● Task to complete
Reproduce the listing that follows, line for line.

************

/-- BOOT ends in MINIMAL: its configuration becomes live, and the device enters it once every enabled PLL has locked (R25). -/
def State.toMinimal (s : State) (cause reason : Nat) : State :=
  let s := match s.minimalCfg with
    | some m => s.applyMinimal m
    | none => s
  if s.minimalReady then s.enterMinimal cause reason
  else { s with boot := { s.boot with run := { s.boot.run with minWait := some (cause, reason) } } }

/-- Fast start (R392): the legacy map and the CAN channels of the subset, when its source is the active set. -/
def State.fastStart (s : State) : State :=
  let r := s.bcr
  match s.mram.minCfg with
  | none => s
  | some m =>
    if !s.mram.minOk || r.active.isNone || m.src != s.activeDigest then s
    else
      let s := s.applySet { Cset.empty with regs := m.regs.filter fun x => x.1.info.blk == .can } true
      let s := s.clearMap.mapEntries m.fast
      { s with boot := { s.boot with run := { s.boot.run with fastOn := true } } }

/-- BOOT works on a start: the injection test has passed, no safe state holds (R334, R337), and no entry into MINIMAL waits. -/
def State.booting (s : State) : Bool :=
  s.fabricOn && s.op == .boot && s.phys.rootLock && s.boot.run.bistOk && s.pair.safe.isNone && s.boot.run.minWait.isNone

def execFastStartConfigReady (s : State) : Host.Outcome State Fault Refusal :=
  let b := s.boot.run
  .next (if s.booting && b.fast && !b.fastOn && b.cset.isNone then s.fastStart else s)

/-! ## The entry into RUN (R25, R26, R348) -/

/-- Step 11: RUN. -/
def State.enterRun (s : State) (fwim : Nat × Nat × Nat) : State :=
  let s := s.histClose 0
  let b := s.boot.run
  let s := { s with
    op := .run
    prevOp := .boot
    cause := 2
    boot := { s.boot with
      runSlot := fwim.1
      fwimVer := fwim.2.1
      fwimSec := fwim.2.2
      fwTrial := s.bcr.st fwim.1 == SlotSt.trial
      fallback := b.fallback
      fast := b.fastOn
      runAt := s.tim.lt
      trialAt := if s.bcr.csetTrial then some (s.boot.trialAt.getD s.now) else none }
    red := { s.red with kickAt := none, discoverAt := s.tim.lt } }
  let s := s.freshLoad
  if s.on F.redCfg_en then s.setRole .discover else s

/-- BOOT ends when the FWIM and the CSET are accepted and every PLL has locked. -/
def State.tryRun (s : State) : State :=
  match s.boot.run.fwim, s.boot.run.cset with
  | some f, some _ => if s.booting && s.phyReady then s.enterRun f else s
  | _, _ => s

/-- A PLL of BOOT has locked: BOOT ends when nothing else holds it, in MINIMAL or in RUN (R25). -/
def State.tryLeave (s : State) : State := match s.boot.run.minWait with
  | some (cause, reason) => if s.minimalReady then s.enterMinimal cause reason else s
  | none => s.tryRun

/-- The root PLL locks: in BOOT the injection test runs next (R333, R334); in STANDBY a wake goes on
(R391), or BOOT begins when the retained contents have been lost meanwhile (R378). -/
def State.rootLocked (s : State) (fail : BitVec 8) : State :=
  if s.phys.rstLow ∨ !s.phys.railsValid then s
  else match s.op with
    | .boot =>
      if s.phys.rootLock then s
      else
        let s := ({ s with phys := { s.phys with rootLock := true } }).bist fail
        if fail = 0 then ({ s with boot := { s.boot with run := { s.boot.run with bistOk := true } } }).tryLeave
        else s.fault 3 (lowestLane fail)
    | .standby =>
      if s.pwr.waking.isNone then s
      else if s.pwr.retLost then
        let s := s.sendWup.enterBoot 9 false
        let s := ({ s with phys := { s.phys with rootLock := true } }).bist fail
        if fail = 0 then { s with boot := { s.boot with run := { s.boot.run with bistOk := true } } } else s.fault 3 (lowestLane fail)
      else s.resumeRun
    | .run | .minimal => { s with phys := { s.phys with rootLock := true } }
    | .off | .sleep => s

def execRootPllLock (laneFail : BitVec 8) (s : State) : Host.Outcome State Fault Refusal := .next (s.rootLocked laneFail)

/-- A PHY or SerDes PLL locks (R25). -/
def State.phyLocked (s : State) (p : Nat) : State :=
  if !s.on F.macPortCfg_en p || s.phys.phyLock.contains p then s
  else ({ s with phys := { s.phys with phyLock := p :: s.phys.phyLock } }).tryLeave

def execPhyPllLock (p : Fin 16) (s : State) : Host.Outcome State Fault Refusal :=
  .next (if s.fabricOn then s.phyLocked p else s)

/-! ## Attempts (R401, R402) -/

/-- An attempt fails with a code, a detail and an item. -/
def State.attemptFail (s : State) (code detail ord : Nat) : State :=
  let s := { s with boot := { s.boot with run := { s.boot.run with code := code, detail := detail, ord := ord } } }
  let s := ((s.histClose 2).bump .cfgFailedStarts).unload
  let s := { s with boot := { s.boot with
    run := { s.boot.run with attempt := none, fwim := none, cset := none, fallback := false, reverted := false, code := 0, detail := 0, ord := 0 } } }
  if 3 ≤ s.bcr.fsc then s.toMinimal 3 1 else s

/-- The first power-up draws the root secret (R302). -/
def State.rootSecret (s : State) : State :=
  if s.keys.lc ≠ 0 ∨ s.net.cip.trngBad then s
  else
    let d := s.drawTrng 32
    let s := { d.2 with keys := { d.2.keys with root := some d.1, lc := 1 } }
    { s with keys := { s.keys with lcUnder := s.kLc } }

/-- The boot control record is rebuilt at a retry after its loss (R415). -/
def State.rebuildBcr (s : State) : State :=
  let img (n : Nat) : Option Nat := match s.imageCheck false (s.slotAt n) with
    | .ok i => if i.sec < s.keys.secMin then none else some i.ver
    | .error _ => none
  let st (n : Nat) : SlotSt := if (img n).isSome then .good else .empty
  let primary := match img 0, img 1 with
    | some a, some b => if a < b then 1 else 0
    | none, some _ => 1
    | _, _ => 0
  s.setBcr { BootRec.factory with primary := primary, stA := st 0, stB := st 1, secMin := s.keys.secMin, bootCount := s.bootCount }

************

● The completed task
/-- BOOT ends in MINIMAL: its configuration becomes live, and the device enters it once every enabled PLL has locked (R25). -/
def State.toMinimal (s : State) (cause reason : Nat) : State :=
  let s := match s.minimalCfg with
    | some m => s.applyMinimal m
    | none => s
  if s.minimalReady then s.enterMinimal cause reason
  else { s with boot := { s.boot with run := { s.boot.run with minWait := some (cause, reason) } } }

/-- Fast start (R392): the legacy map and the CAN channels of the subset, when its source is the active set. -/
def State.fastStart (s : State) : State :=
  let r := s.bcr
  match s.mram.minCfg with
  | none => s
  | some m =>
    if !s.mram.minOk || r.active.isNone || m.src != s.activeDigest then s
    else
      let s := s.applySet { Cset.empty with regs := m.regs.filter fun x => x.1.info.blk == .can } true
      let s := s.clearMap.mapEntries m.fast
      { s with boot := { s.boot with run := { s.boot.run with fastOn := true } } }

/-- BOOT works on a start: the injection test has passed, no safe state holds (R334, R337), and no entry into MINIMAL waits. -/
def State.booting (s : State) : Bool :=
  s.fabricOn && s.op == .boot && s.phys.rootLock && s.boot.run.bistOk && s.pair.safe.isNone && s.boot.run.minWait.isNone

def execFastStartConfigReady (s : State) : Host.Outcome State Fault Refusal :=
  let b := s.boot.run
  .next (if s.booting && b.fast && !b.fastOn && b.cset.isNone then s.fastStart else s)

/-! ## The entry into RUN (R25, R26, R348) -/

/-- Step 11: RUN. -/
def State.enterRun (s : State) (fwim : Nat × Nat × Nat) : State :=
  let s := s.histClose 0
  let b := s.boot.run
  let s := { s with
    op := .run
    prevOp := .boot
    cause := 2
    boot := { s.boot with
      runSlot := fwim.1
      fwimVer := fwim.2.1
      fwimSec := fwim.2.2
      fwTrial := s.bcr.st fwim.1 == SlotSt.trial
      fallback := b.fallback
      fast := b.fastOn
      runAt := s.tim.lt
      trialAt := if s.bcr.csetTrial then some (s.boot.trialAt.getD s.now) else none }
    red := { s.red with kickAt := none, discoverAt := s.tim.lt } }
  let s := s.freshLoad
  if s.on F.redCfg_en then s.setRole .discover else s

/-- BOOT ends when the FWIM and the CSET are accepted and every PLL has locked. -/
def State.tryRun (s : State) : State :=
  match s.boot.run.fwim, s.boot.run.cset with
  | some f, some _ => if s.booting && s.phyReady then s.enterRun f else s
  | _, _ => s

/-- A PLL of BOOT has locked: BOOT ends when nothing else holds it, in MINIMAL or in RUN (R25). -/
def State.tryLeave (s : State) : State := match s.boot.run.minWait with
  | some (cause, reason) => if s.minimalReady then s.enterMinimal cause reason else s
  | none => s.tryRun

/-- The root PLL locks: in BOOT the injection test runs next (R333, R334); in STANDBY a wake goes on
(R391), or BOOT begins when the retained contents have been lost meanwhile (R378). -/
def State.rootLocked (s : State) (fail : BitVec 8) : State :=
  if s.phys.rstLow ∨ !s.phys.railsValid then s
  else match s.op with
    | .boot =>
      if s.phys.rootLock then s
      else
        let s := ({ s with phys := { s.phys with rootLock := true } }).bist fail
        if fail = 0 then ({ s with boot := { s.boot with run := { s.boot.run with bistOk := true } } }).tryLeave
        else s.fault 3 (lowestLane fail)
    | .standby =>
      if s.pwr.waking.isNone then s
      else if s.pwr.retLost then
        let s := s.sendWup.enterBoot 9 false
        let s := ({ s with phys := { s.phys with rootLock := true } }).bist fail
        if fail = 0 then { s with boot := { s.boot with run := { s.boot.run with bistOk := true } } } else s.fault 3 (lowestLane fail)
      else s.resumeRun
    | .run | .minimal => { s with phys := { s.phys with rootLock := true } }
    | .off | .sleep => s

def execRootPllLock (laneFail : BitVec 8) (s : State) : Host.Outcome State Fault Refusal := .next (s.rootLocked laneFail)

/-- A PHY or SerDes PLL locks (R25). -/
def State.phyLocked (s : State) (p : Nat) : State :=
  if !s.on F.macPortCfg_en p || s.phys.phyLock.contains p then s
  else ({ s with phys := { s.phys with phyLock := p :: s.phys.phyLock } }).tryLeave

def execPhyPllLock (p : Fin 16) (s : State) : Host.Outcome State Fault Refusal :=
  .next (if s.fabricOn then s.phyLocked p else s)

/-! ## Attempts (R401, R402) -/

/-- An attempt fails with a code, a detail and an item. -/
def State.attemptFail (s : State) (code detail ord : Nat) : State :=
  let s := { s with boot := { s.boot with run := { s.boot.run with code := code, detail := detail, ord := ord } } }
  let s := ((s.histClose 2).bump .cfgFailedStarts).unload
  let s := { s with boot := { s.boot with
    run := { s.boot.run with attempt := none, fwim := none, cset := none, fallback := false, reverted := false, code := 0, detail := 0, ord := 0 } } }
  if 3 ≤ s.bcr.fsc then s.toMinimal 3 1 else s

/-- The first power-up draws the root secret (R302). -/
def State.rootSecret (s : State) : State :=
  if s.keys.lc ≠ 0 ∨ s.net.cip.trngBad then s
  else
    let d := s.drawTrng 32
    let s := { d.2 with keys := { d.2.keys with root := some d.1, lc := 1 } }
    { s with keys := { s.keys with lcUnder := s.kLc } }

/-- The boot control record is rebuilt at a retry after its loss (R415). -/
def State.rebuildBcr (s : State) : State :=
  let img (n : Nat) : Option Nat := match s.imageCheck false (s.slotAt n) with
    | .ok i => if i.sec < s.keys.secMin then none else some i.ver
    | .error _ => none
  let st (n : Nat) : SlotSt := if (img n).isSome then .good else .empty
  let primary := match img 0, img 1 with
    | some a, some b => if a < b then 1 else 0
    | none, some _ => 1
    | _, _ => 0
  s.setBcr { BootRec.factory with primary := primary, stA := st 0, stB := st 1, secMin := s.keys.secMin, bootCount := s.bootCount }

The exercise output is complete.